The estimated empirical cumulative distribution function for IMD scores comparing pilot and non-pilot areas. Pilot areas were defined using the 2013–2015 definition. Legend: Black line: non-pilot areas, Gray line: pilot areas

Table 1 Comparison of population characteristics for pilot vs. non-pilot and pilot HPV vs. pilot LBC areas. Pilot areas were defined using the 2013–2015 definition. The comparison of HPV and LBC pilot areas was based on four laboratory sites
Table 2 Observed values for screening process indicators after HPV testing in the English pilot (first screening round in 2013–2016), and values after standardisation by IMD quintile

For the remaining six population characteristics indicators, the 95% CIs for the differences in means between the pilot and non-pilot areas all included zero and appeared small compared with the ranges observed over the entire country (Table 1).

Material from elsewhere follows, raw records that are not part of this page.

/-- GATE_VOLTAGE_FAULT (09 R319). -/
def gateVoltageFault (k : Fin 48) (v : Word) (s : State) : State :=
  let n := chanBridge k
  if gateSide s n && !s.chan[k].gateFault then
    let s' := raiseOn n (faultCode 0x10 (64 + k.val)) ⟨0, k.val⟩ v s
    settleTrips s (modChan k (fun c => { c with gateFault := true, vgate := v }) s')
  else s

/-- See `gateVoltageFault`. -/
def execGateVoltageFault (ch : Fin 48) (vgate : Word) (s : State) : Host.Outcome State Fault Refusal :=
  .next (gateVoltageFault ch vgate s)

/-- GATE_VOLTAGE_MISMATCH_END (09 R319, R330). -/
def execGateVoltageMismatchEnd (ch : Fin 48) (s : State) : Host.Outcome State Fault Refusal :=
  .next (modChan ch (fun c => { c with gateFault := false }) s)

/-- TTRIP of a channel in 0.1 degrees (09 Table 9.11). -/
def tripTemp (s : State) (k : Fin 48) : Int := 10 * orDefault (bits (runWord s 8 (16 * k.val + 3)) 0 8) 150

/-- CHANNEL_TEMPERATURE_MEASURE (09 R320). -/
def channelTemperature (k : Fin 48) (v : Word) (s : State) : State :=
  let n := chanBridge k
  if gateSide s n then
    let s1 := modChan k (fun c => { c with temp := v }) s
    if !s.chan[k].overTemp && tripTemp s k < v.toInt then
      let s' := raiseOn n (faultCode 0x10 (128 + k.val)) ⟨0, k.val⟩ v s1
      settleTrips s (modChan k (fun c => { c with overTemp := true }) s')
    else if v.toInt ≤ tripTemp s k - 100 then modChan k (fun c => { c with overTemp := false }) s1
    else s1
  else s

/-- See `channelTemperature`. -/
def execChannelTemperatureMeasure (ch : Fin 48) (temp : Word) (s : State) :
    Host.Outcome State Fault Refusal := .next (channelTemperature ch temp s)

/-- EXTERNAL_TRIP_INPUT (09 R322, Table 9.4): the input has stood for 30 ns at its present level, which is the
active one for the bridges whose EXTPOL says so. -/
def externalTrip (k : Fin 4) (s : State) : State :=
  let high := inputSignal s (24 + k.val)
  withTrips (fun s => noteExternal { s with pin := { s.pin with
    extHigh := putBit s.pin.extHigh k.val high, extLow := putBit s.pin.extLow k.val !high } }) s

/-- See `externalTrip`. -/
def execExternalTripInput (k : Fin 4) (s : State) : Host.Outcome State Fault Refusal := .next (externalTrip k s)

/-- EXTERNAL_TRIP_INPUT_INACTIVE (09 R330): the input is no source of a bridge for which its present level is
inactive. -/
def execExternalTripInputInactive (k : Fin 4) (s : State) : Host.Outcome State Fault Refusal :=
  let high := inputSignal s (24 + k.val)
  .next { s with pin := { s.pin with
    extHigh := if high then s.pin.extHigh else clearBit s.pin.extHigh k.val
    extLow := if high then clearBit s.pin.extLow k.val else s.pin.extLow } }

/-- TRIP_SOURCE_QUIET (09 R329): every source of the group has been inactive for 10 us. -/
def tripSourceQuiet (n : Fin 8) (s : State) : State :=
  if (groupOf s n).any fun m => anySource s m then s
  else forEach (groupOf s n) (fun m => modTrip m fun r => { r with active := false }) s

/-- See `tripSourceQuiet`. -/
def execTripSourceQuiet (ax : Fin 8) (s : State) : Host.Outcome State Fault Refusal :=
  .next (tripSourceQuiet ax s)

/-! ### Safe torque off (09 9.8) -/

/-- STO1 for 0 and STO2 for 1 is high. -/
def Sto.input (t : Sto) (which : Fin 2) : Bool := if which = 0 then t.in1 else t.in2

/-- The other input. -/
def otherInput (which : Fin 2) : Fin 2 := if which = 0 then 1 else 0

/-- The input with a new level; HW1 and HW2 release at once with a high input (09 R335). -/
def Sto.setInput (t : Sto) (which : Fin 2) (high : Bool) : Sto :=
  let t := if high then { t with demand := false } else t
  if which = 0 then { t with in1 := high, hw1 := t.hw1 && !high }
  else { t with in2 := high, hw2 := t.hw2 && !high }

/-- Whether the present low of an input may still end as a test pulse. -/
def Sto.setLow (t : Sto) (which : Fin 2) (b : Bool) : Sto :=
  if which = 0 then { t with low1 := b } else { t with low2 := b }

/-- See `Sto.setLow`. -/
def Sto.isLow (t : Sto) (which : Fin 2) : Bool := if which = 0 then t.low1 else t.low2

/-- A falling input (09 R337, R340). -/
def Sto.fall (t : Sto) (which : Fin 2) : Sto :=
  let t := (t.setInput which false).setLow which true
  { t with bothLow := t.bothLow || (t.disc && !t.in1 && !t.in2) }
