/-- A downgrade from a rung, or from its extrapolation (R224, R230). -/
def downgrade (n : Fin 8) (old : Rung) (ex : Option Extrap) (s : State) : State :=
  match bestRung s n with
  | .none => loseRotor n s
  | new => startBlend n false old new ex s

/-- The ladder of axis `n` selects: while it runs, R224, R231 and 11 R385; else it follows the best valid rung
(R222). -/
def selectRung (n : Fin 8) (s : State) : State :=
  let l := s.axes[n].ladder
  if isMember s n then s
  else if !ladderRuns s n then
    if l.active = bestValid s n ∧ l.blend.isNone then s else activate n (bestValid s n) s
  else if l.blend.isSome then s
  else if l.active = .none then
    (match bestRung s n with
     | .none => s
     | r => activate n r s)
  else if qualifies s n l.active then s
  else downgrade n l.active (if rungValid s n l.active then none else some (lastOf s n l.active)) s

/-- The extrapolation of a blend party after one more step; a rung that stopped being valid starts its own
(R229). -/
def partyEx (s : State) (n : Fin 8) (r : Rung) (ex : Option Extrap) : Option Extrap :=
  match ex with
  | some e => some { e with steps := e.steps + 1 }
  | none => if rungOn s n r && rungValid s n r then none else some { lastOf s n r with steps := 1 }

/-- Angle and speed of a blend party. -/
def partyOf (s : State) (n : Fin 8) (r : Rung) (ex : Option Extrap) : DWord × Int :=
  match ex with
  | some e => (e.angle + BitVec.ofInt 32 (travelTicks e.speed (20 * e.steps)), e.speed)
  | none => measure s n r

/-- Blend progress (R227). -/
def Blend.progress (b : Blend) : Nat := max (b.travel / b.hspan) (b.elapsed * 65536 / (10000 * b.htmax))

/-- One step of a blend (R226-R229). -/
def stepBlend (n : Fin 8) (b : Blend) (s : State) : State :=
  let inEx := partyEx s n b.toRung b.inEx
  let dest := (partyOf s n b.toRung inEx).1
  let b' := { b with
    outEx := partyEx s n b.fromRung b.outEx, inEx := inEx
    travel := b.travel + (angDiff dest b.lastTo).natAbs, elapsed := b.elapsed + 1, lastTo := dest }
  modLadder n (fun l => { l with blend := some b', blendP := BitVec.ofNat 16 (min 65535 b'.progress) }) s

/-- Angle and speed of the blend now (R226), its products truncated towards 0 (log entry 104). -/
def blendOutput (s : State) (n : Fin 8) (b : Blend) : DWord × Int :=
  let x := partyOf s n b.fromRung b.outEx
  let y := partyOf s n b.toRung b.inEx
  let p := b.progress
  if 65536 ≤ p then y
  else (x.1 + BitVec.ofInt 32 ((angDiff y.1 x.1 * (p : Nat)).tdiv 65536),
    x.2 + ((y.2 - x.2) * (p : Nat)).tdiv 65536)

/-- The rotor angle from a new angle and speed: held against a move backwards while the sign of speed is unchanged
(R204); at a speed of 0 an encoder's angle stands, but where `jump` tells that a new angle is taken at once (R206). -/
def follow (old : Source) (jump enc : Bool) (new : DWord × Int) : DWord :=
  let sg := signOf new.2
  if sg = 0 then (if enc && !jump then old.angle else new.1)
  else if sg = signOf old.speed ∧ angDiff new.1 old.angle * sg < 0 then old.angle
  else new.1

/-- A source takes an angle and a speed. -/
def Source.take (r : Source) (angle : DWord) (speed : Int) : Source :=
  { r with prev := if r.cut.isSome then 0xFFFFFFFF else r.angle, angle := angle, speed := speed, cut := none }
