/-- The end of a round of 1,024 cycles (R535). -/
def ageRoll (s : State) : State :=
  modSeam (fun m => { m with roll := m.roll.map fun r =>
    { r with entry := { r.entry with age := if r.fresh then r.entry.age else satInc r.entry.age }, fresh := false } }) s

/-- Some axis is in one of these states. -/
def anyAxis (s : State) (f : AxSt → Bool) : Bool := allAxes.any fun n => f (axSt s n)

/-- The own roll-call entry (Table 15.4). -/
def ownRoll (s : State) (id : DevId) : RollEntry where
  dev := id
  epoch := s.boot.epoch
  age := 0
  cls := s.boot.compat
  gang := gangNumber s
  status :=
    putBit (putBit (putBit (putBit (putBit 0 0 (anyAxis s fun a => a == .tripped || a == .latched)) 1
      (anyAxis s AxSt.driving)) 2 (s.flt.stat != 0)) 3 (timeFree s)) 4 s.seam.isRoot
  hops := BitVec.ofNat 8 s.seam.hops
  serialLo := (serialOf s).extractLsb' 0 16

/-- The roll-call slot of the cycle (R534). -/
def rollSlot (s : State) : Option RollEntry :=
  let d : DevId := BitVec.ofNat 10 s.seam.cycle
  if ownId s = some d then (if speaks s then some (ownRoll s d) else none)
  else match rollOf s d with
    | some r => if r.entry.age.toNat < 64 then some r.entry else none
    | none => none

/-- The number of present devices (R536). -/
def rollCount (s : State) : Nat :=
  if anyPort s then (s.seam.roll.filter fun r => decide (r.entry.age.toNat < 64)).length + 1 else 0

/-- The route to a device (R535). -/
def routeTo (s : State) (d : DevId) : Option (Fin 4) :=
  match rollOf s d with
  | some r => if r.entry.age.toNat < 64 then some r.port else none
  | none => none

/-! ### Gangs (15 15.8) -/

/-- A gang axis is TRIPPED, LATCHED or TEST. -/
def gangTrip (s : State) : Bool :=
  (gangAxes s).any fun n => match axSt s n with
    | .tripped | .latched | .test => true
    | _ => false

/-- START, RUN, STOPPING or HOLD. -/
def AxSt.gangRun : AxSt → Bool
  | .start | .run | .stopping | .hold => true
  | _ => false

/-- A gang rule sends an axis to GANGSTOP (10 Table 10.4), out of a motion that ends too. -/
def gangStop (n : Fin 8) (s : State) : State :=
  let l := leaderOf s n
  if (axSt s n).gangRun then
    setState l .gangstop (modDrive l (fun d => { d with stop := .none, wait := .none, offNext := false }) s)
  else s

/-- Every gang axis stops while the gang is not formed (R555); a shared channel that is stale stops it only after 200 us
(log entry 42). -/
def stopUnformed (s : State) : State :=
  if gangNumber s != 0 && !s.seam.gang.formed then forEach (gangAxes s) gangStop s else s

/-- The gang is not formed any more (R554, R555); `kind3` is a cause that a leader reports by alerts of kind 3. -/
def breakGang (kind3 : Bool) (s : State) : State :=
  if s.seam.gang.formed then
    let lead := isLeader s
    let s := modSeam (fun m => { m with gang := { m.gang with
      formed := false, agreeCycles := 0, brokenLeft := if lead && kind3 then 8 else m.gang.brokenLeft } }) s
    stopUnformed (if lead then setSeamStat 6 s else s)
  else modSeam (fun m => { m with gang := { m.gang with agreeCycles := 0 } }) s

/-- The fingerprint in the last four samples, where they hold both halves, is the own one (R549). -/
def sameFprint (s : State) (w : Watch) : Option Bool :=
  match w.info 0, w.info 1 with
  | some a, some b => some (joinWords a b == fprintReg s)
  | _, _ => none

/-- INFO word 2 of the last four samples, where they hold it, shows the own gang number and class (R549). -/
def sameGang (s : State) (w : Watch) : Option Bool :=
  (w.info 2).map fun i => i == (gangNumber s).setWidth 16 <<< 8 ||| s.boot.compat.setWidth 16

/-- The causes for which a watched channel does not agree (R549), in the order of SEAM_AGREE.WHY; what the last four
samples do not hold counts as `unknown`. -/
def causesWith (unknown : Bool) (s : State) (w : Watch) : BitVec 6 :=
  putBit (putBit (putBit (putBit (putBit 0 0 w.stale) 1 (!(sameFprint s w).getD unknown))
    2 (!(sameGang s w).getD unknown)) 3 (decide (16 < w.hops.toNat + 1))) 4 w.trip

/-- The causes that keep a watched channel from agreeing. -/
def watchCauses (s : State) (w : Watch) : BitVec 6 := causesWith false s w
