/-- 15 R540-R544, Tables 15.5, 15.6, 15.9: a message addressed to this module opens or closes a session, is served
once, or fills the inbox; every request is answered on the route to its sender, one with a bad slot with LENGTH or FORMAT;
a message for another device goes on with TTL less 1; every message keeps the session of its sender alive. That byte 2i
lies in the high half of word i of the inbox is the model's choice (log entry 48). -/
def Obligations.MessagesAreDelivered : Prop :=
  ∀ (p : Fin 4) (m : Msg) (s : State), takesMessages s p = true → m.broadcast = false →
    (s.seam.epochs.find? fun x => x.1 == m.src) = some (m.src, m.epoch) →
    let answers := fun (q : Fin 4) (t : State) (r : Msg) => t.seam.ports[q].queue = s.seam.ports[q].queue ++ [r]
    let heard := match sessionOf s m.src with
      | some k => s.seam.sess.set k { s.seam.sess[k] with since := s.now }
      | none => s.seam.sess
    (ownId s = some m.dst → speaks s = true → answered m.kind = true → slotStatus m ≠ .ok →
      (slotStatus m = .length ↔ 48 < m.len.toNat) ∧ ∀ q, routeTo s m.src = some q → queueFull s q = false →
        ∃ r : Msg, r.kind = msgResponse ∧ r.dst = m.src ∧ r.seq = m.seq ∧ r.status = (slotStatus m).code ∧
          ∀ c, (m.kind = msgOpen ∧ c = Instr.openMsg p m ∨ m.kind = msgRequest ∧ c = Instr.request p m) →
            exec c s = .next { s with seam := { s.seam with
              sess := heard
              ports := s.seam.ports.set q { s.seam.ports[q] with queue := s.seam.ports[q].queue ++ [r] } } }) ∧
    (ownId s = some m.dst → speaks s = true → slotStatus m = .ok →
      (∀ q, routeTo s m.src = some q → queueFull s q = false →
        (∀ k, m.kind = msgOpen → (sessionOf s m.src = some k ∨ sessionOf s m.src = none ∧
            allSessions.find? (fun i => !s.seam.sess[i].isOpen) = some k) →
          ∃ t, exec (.openMsg p m) s = .next t ∧ t = { s with seam := t.seam, store := t.store } ∧
            t.seam.sess[k] = { resetSession with isOpen := true, peer := m.src, epoch := m.epoch, since := s.now } ∧
            ∃ r, answers q t r ∧ r.kind = msgResponse ∧ r.dst = m.src ∧ r.seq = m.seq ∧ r.sess = BitVec.ofNat 8 k.val ∧
              r.status = 0) ∧
        (∀ k, m.kind = msgClose → openTo s m.sess m.src = some k → ∃ t, exec (.closeMsg p m) s = .next t ∧
          t = { s with seam := t.seam, store := t.store } ∧ t.seam.sess[k] = resetSession ∧
          ∃ r, answers q t r ∧ r.kind = msgResponse ∧ r.seq = m.seq ∧ r.status = 0) ∧
        (∀ k, m.kind = msgRequest → openTo s m.sess m.src = some k → sessionOf s m.src = some k → m.len = 0 →
          s.seam.sess[k].lastSeq ≠ some m.seq → ∃ t, exec (.request p m) s = .next t ∧ t = { s with seam := t.seam } ∧
            ∃ r, answers q t r ∧ r.kind = msgResponse ∧ r.seq = m.seq ∧ r.status = 0 ∧ r.len = 0 ∧
              t.seam.sess[k] = { s.seam.sess[k] with since := s.now, lastSeq := some m.seq, stored := some r }) ∧
        (∀ k r, m.kind = msgRequest → openTo s m.sess m.src = some k → sessionOf s m.src = some k →
          s.seam.sess[k].lastSeq = some m.seq → s.seam.sess[k].stored = some r → r.dst = m.src →
          ∃ t, exec (.request p m) s = .next t ∧ t = { s with seam := t.seam } ∧ answers q t r ∧
            t.seam.sess[k] = { s.seam.sess[k] with since := s.now }) ∧
        (m.kind = msgRequest → openTo s m.sess m.src = none → ∃ t, exec (.request p m) s = .next t ∧
          t = { s with seam := t.seam } ∧ ∃ r, answers q t r ∧ r.kind = msgResponse ∧ r.status = 3)) ∧
      ∀ c, (m.kind = msgResponse ∧ c = Instr.response p m ∨ m.kind = msgNote ∧ c = Instr.note p m) →
        ∃ t, exec c s = .next t ∧ t = { s with seam := t.seam } ∧ t.seam.full = true ∧
          (s.seam.full = false → t.seam.inbox = WordMem.putList [] 0 (msgWords m) ∧ t.seam.stat.getLsbD 9 = true) ∧
          (s.seam.full = true → t.seam.inbox = s.seam.inbox ∧ t.seam.stat.getLsbD 11 = true)) ∧
    (ownId s ≠ some m.dst → 1 < m.ttl.toNat → ∀ q, routeTo s m.dst = some q → queueFull s q = false →
      exec (.messageRelay p m) s = .next { s with seam := { s.seam with
        sess := heard
        ports := s.seam.ports.set q { s.seam.ports[q] with
          queue := s.seam.ports[q].queue ++ [{ m with ttl := m.ttl - 1 }] } } }) ∧
    (ownId s ≠ some m.dst → m.ttl.toNat ≤ 1 →
      exec (.messageRelay p m) s = .next { s with seam := { s.seam with sess := heard } })
end

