-- ==== Sys2Proof/Laws/Frames.lean ====
section
/-! SUPPORT. What each operation leaves alone: for every function on states, the parts of the state it never
changes. Each is a simp rule, so a proof need not unfold the function. -/

set_option linter.unusedSimpArgs false

namespace Sys2Proof.Machine

theorem ite_pending (c : Prop) [Decidable c] (a b : State) : (if c then a else b).pending = if c then a.pending else b.pending :=
  apply_ite State.pending c a b

@[simp] theorem forEach_pending {α : Type} (l : List α) (g : α → State → State) (s : State)
    (h : ∀ a t, (g a t).pending = t.pending) : (forEach l g s).pending = s.pending := by
  unfold forEach
  induction l generalizing s with
  | nil => rfl
  | cons a r ih => simp only [List.foldl_cons, ih, h]

@[simp] theorem foldl_pending {α : Type} (l : List α) (g : State → α → State) (s : State)
    (h : ∀ t a, (g t a).pending = t.pending) : (l.foldl g s).pending = s.pending := by
  induction l generalizing s with
  | nil => rfl
  | cons a r ih => simp only [List.foldl_cons, ih, h]

theorem ite_now (c : Prop) [Decidable c] (a b : State) : (if c then a else b).now = if c then a.now else b.now :=
  apply_ite State.now c a b

@[simp] theorem forEach_now {α : Type} (l : List α) (g : α → State → State) (s : State)
    (h : ∀ a t, (g a t).now = t.now) : (forEach l g s).now = s.now := by
  unfold forEach
  induction l generalizing s with
  | nil => rfl
  | cons a r ih => simp only [List.foldl_cons, ih, h]

@[simp] theorem foldl_now {α : Type} (l : List α) (g : State → α → State) (s : State)
    (h : ∀ t a, (g t a).now = t.now) : (l.foldl g s).now = s.now := by
  induction l generalizing s with
  | nil => rfl
  | cons a r ih => simp only [List.foldl_cons, ih, h]

theorem ite_free (c : Prop) [Decidable c] (a b : State) : (if c then a else b).free = if c then a.free else b.free :=
  apply_ite State.free c a b

@[simp] theorem forEach_free {α : Type} (l : List α) (g : α → State → State) (s : State)
    (h : ∀ a t, (g a t).free = t.free) : (forEach l g s).free = s.free := by
  unfold forEach
  induction l generalizing s with
  | nil => rfl
  | cons a r ih => simp only [List.foldl_cons, ih, h]

@[simp] theorem foldl_free {α : Type} (l : List α) (g : State → α → State) (s : State)
    (h : ∀ t a, (g t a).free = t.free) : (l.foldl g s).free = s.free := by
  induction l generalizing s with
  | nil => rfl
  | cons a r ih => simp only [List.foldl_cons, ih, h]

theorem ite_power (c : Prop) [Decidable c] (a b : State) : (if c then a else b).power = if c then a.power else b.power :=
  apply_ite State.power c a b

@[simp] theorem forEach_power {α : Type} (l : List α) (g : α → State → State) (s : State)
    (h : ∀ a t, (g a t).power = t.power) : (forEach l g s).power = s.power := by
  unfold forEach
  induction l generalizing s with
  | nil => rfl
  | cons a r ih => simp only [List.foldl_cons, ih, h]

@[simp] theorem foldl_power {α : Type} (l : List α) (g : State → α → State) (s : State)
    (h : ∀ t a, (g t a).power = t.power) : (l.foldl g s).power = s.power := by
  induction l generalizing s with
  | nil => rfl
  | cons a r ih => simp only [List.foldl_cons, ih, h]

theorem ite_host (c : Prop) [Decidable c] (a b : State) : (if c then a else b).host = if c then a.host else b.host :=
  apply_ite State.host c a b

The point estimates for differences in weighted means comparing HPV with LBC pilot areas were slightly larger than were those comparing pilot with non-pilot areas, but still relatively small and with greater uncertainty due to being based on fewer CCGs (Table 1). The direction of the differences suggested that HPV areas were less deprived than LBC areas, had fewer smokers, and a higher cervical screening coverage. However, the combined HPV and LBC areas for the two laboratory sites that were excluded from this comparison (consisting of 26% of the pilot’s population base) had a somewhat more favourable profile than did the included areas, with the weighted average IMD of 20.8 vs. 26.2, respectively, and the screening coverage of 74.7% vs. 71.9%, respectively. Hence, our inability to include in this comparison the catchment areas from the entire pilot may have affected the observed differences between HPV and LBC areas. Nevertheless, the individual-level data from the pilot reported previously support the hypothesis that women attending screening in HPV areas had less deprived backgrounds than women attending screening in LBC areas [6].

The analyses repeated using the 2013–2016 definition did not change our conclusions (Supplementary Information Table S4).


The degree to which data collected within an implementation pilot study will generalise to patient populations from non-pilot areas is not often directly addressed. We proposed and demonstrated the application of one method to help study this using publicly available area-level statistics. Our analysis identified some differences in population characteristics between the English HPV pilot and non-pilot areas, notably related to IMD. Overall, since process indicators in the pilot did not vary greatly by IMD, standardisation to account for differences between the pilot and wider population revealed only very small observed changes. This lends some support to extrapolation of the screening process indicators observed in the pilot across the rest of England.

Large differences in prevalence-round process indicators for HPV testing compared to LBC have been previously reported from the English pilot, for example a tripled test positivity with HPV testing, 80% higher colposcopy referral rate, and 50% higher CIN2 + detection [6]. As women in this implementation pilot were not individually randomised, these estimates were adjusted for age and IMD. Such an adjustment is consistent with the findings from the present analysis which suggested that the populations in the pilot’s HPV areas were less deprived than those in LBC areas. In our analysis, we also found some differences between the HPV and LBC areas in the prevalence of smoking and the uptake of screening. It is, however, unclear whether these associations suggest important residual confounding by population characteristics. There is, first, uncertainty about the estimated sizes and directions of these differences. Second, it is likely that the effect of smoking and screening coverage would be to some extent addressed through the adjustment for IMD, which has also been suggested in the stratified analysis (Supplementary Information Table S5) [6, 20].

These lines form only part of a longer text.